● TASK BRIEF
Retype the records below from their first line through the line containing "by_cases h : offset = 0x04#8", and include nothing else.
*** Opening LISTED RECORDS ***
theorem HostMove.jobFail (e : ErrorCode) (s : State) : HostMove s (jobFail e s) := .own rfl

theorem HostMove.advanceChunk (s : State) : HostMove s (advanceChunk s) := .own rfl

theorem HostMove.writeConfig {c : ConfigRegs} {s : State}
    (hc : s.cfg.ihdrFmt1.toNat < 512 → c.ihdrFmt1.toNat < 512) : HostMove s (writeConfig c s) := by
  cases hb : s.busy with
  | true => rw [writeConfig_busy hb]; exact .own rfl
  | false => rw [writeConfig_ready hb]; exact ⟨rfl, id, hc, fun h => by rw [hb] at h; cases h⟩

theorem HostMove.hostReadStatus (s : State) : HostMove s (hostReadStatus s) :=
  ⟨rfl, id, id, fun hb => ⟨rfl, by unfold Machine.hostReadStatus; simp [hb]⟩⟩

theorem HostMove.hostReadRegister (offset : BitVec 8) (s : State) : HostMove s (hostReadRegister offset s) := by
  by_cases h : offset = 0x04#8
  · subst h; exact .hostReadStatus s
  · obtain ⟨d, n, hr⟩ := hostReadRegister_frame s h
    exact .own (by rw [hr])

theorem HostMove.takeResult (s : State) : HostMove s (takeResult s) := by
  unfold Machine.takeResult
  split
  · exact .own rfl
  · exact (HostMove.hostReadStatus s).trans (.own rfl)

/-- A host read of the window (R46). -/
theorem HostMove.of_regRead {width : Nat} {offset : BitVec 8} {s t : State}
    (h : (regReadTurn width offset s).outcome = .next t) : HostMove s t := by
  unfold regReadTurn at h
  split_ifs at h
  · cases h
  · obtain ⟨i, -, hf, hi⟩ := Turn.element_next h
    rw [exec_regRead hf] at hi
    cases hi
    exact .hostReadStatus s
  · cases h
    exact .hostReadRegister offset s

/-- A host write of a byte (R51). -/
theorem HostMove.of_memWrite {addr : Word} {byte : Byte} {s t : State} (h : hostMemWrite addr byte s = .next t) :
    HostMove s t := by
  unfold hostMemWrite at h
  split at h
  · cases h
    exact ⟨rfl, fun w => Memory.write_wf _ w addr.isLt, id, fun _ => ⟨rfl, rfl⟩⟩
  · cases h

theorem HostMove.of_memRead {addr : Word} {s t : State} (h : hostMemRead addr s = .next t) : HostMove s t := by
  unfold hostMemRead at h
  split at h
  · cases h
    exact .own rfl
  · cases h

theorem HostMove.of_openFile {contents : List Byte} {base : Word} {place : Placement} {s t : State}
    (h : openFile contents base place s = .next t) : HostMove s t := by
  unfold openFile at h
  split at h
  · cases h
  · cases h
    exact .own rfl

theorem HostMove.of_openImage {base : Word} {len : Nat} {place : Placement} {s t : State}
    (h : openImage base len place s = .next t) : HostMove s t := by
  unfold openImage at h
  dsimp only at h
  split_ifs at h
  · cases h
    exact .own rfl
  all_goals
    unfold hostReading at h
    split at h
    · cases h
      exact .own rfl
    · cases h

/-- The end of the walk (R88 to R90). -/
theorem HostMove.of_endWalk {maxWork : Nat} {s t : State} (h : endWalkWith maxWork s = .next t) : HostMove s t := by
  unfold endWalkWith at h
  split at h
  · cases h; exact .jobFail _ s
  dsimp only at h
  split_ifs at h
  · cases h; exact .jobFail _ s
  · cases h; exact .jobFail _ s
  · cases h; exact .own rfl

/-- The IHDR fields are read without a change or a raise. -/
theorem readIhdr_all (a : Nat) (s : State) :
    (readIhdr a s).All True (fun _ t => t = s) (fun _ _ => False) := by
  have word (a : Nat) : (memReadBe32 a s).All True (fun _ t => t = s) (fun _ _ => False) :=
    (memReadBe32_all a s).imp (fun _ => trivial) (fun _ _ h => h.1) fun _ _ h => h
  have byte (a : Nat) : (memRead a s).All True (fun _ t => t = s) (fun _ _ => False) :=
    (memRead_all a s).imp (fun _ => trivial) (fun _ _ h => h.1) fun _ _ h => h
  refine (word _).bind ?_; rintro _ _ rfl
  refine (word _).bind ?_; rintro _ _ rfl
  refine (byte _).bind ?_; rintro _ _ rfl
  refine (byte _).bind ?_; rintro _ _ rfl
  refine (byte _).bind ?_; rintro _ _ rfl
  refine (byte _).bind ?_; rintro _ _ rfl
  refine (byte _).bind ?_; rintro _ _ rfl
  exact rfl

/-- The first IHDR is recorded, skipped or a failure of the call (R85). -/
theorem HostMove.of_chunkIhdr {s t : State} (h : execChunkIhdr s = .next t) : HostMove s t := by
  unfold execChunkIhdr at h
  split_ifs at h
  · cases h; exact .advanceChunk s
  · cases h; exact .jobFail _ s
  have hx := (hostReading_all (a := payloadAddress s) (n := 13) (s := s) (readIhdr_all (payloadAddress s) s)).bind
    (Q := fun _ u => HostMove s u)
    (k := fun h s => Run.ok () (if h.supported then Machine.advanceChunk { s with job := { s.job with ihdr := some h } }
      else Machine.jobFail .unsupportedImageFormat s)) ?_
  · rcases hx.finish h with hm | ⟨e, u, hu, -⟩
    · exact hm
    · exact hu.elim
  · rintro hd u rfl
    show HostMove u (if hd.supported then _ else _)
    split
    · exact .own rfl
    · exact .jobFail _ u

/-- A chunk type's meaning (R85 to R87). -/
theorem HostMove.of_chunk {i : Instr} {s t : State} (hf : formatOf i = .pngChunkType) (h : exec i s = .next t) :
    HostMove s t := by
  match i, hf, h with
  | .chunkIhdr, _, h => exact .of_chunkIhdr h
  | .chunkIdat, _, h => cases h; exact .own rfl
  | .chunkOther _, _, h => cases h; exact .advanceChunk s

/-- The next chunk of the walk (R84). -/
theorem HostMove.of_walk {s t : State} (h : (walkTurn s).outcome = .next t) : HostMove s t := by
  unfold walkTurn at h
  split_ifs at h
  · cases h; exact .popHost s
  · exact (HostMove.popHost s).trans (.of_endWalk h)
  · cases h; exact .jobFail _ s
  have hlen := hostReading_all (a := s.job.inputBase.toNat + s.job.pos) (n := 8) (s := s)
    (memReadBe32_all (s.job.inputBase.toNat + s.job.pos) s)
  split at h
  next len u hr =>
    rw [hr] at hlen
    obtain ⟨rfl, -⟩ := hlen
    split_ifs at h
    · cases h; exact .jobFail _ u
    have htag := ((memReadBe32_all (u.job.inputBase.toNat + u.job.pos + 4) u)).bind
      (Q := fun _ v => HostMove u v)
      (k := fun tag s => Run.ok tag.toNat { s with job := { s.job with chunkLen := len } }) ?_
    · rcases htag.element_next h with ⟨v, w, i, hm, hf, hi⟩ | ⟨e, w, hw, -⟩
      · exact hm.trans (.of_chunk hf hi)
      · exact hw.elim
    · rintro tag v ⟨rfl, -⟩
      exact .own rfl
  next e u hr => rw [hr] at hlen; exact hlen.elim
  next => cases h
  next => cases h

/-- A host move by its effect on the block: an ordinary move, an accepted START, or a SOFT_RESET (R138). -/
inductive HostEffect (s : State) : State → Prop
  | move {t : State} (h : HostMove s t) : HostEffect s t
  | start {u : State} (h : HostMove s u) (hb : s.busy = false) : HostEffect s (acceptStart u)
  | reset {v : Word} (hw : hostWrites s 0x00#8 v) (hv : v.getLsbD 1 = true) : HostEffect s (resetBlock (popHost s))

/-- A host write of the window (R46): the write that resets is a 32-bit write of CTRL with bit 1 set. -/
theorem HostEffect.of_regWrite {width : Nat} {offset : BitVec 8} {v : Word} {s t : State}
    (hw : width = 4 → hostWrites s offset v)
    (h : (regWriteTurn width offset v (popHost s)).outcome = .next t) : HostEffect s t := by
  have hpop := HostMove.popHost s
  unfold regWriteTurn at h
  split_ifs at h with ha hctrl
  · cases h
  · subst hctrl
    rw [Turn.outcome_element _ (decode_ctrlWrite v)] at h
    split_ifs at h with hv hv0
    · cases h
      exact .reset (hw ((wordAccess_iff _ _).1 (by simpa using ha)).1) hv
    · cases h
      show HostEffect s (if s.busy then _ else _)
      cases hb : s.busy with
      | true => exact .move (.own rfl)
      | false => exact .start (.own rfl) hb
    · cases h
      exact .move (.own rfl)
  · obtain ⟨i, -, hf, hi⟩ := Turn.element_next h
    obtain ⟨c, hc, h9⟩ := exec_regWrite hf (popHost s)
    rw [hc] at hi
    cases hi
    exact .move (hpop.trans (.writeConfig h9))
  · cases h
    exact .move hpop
*** Closing LISTED RECORDS ***
● RESULT BELOW
theorem HostMove.jobFail (e : ErrorCode) (s : State) : HostMove s (jobFail e s) := .own rfl

theorem HostMove.advanceChunk (s : State) : HostMove s (advanceChunk s) := .own rfl

theorem HostMove.writeConfig {c : ConfigRegs} {s : State}
    (hc : s.cfg.ihdrFmt1.toNat < 512 → c.ihdrFmt1.toNat < 512) : HostMove s (writeConfig c s) := by
  cases hb : s.busy with
  | true => rw [writeConfig_busy hb]; exact .own rfl
  | false => rw [writeConfig_ready hb]; exact ⟨rfl, id, hc, fun h => by rw [hb] at h; cases h⟩

theorem HostMove.hostReadStatus (s : State) : HostMove s (hostReadStatus s) :=
  ⟨rfl, id, id, fun hb => ⟨rfl, by unfold Machine.hostReadStatus; simp [hb]⟩⟩

theorem HostMove.hostReadRegister (offset : BitVec 8) (s : State) : HostMove s (hostReadRegister offset s) := by
  by_cases h : offset = 0x04#8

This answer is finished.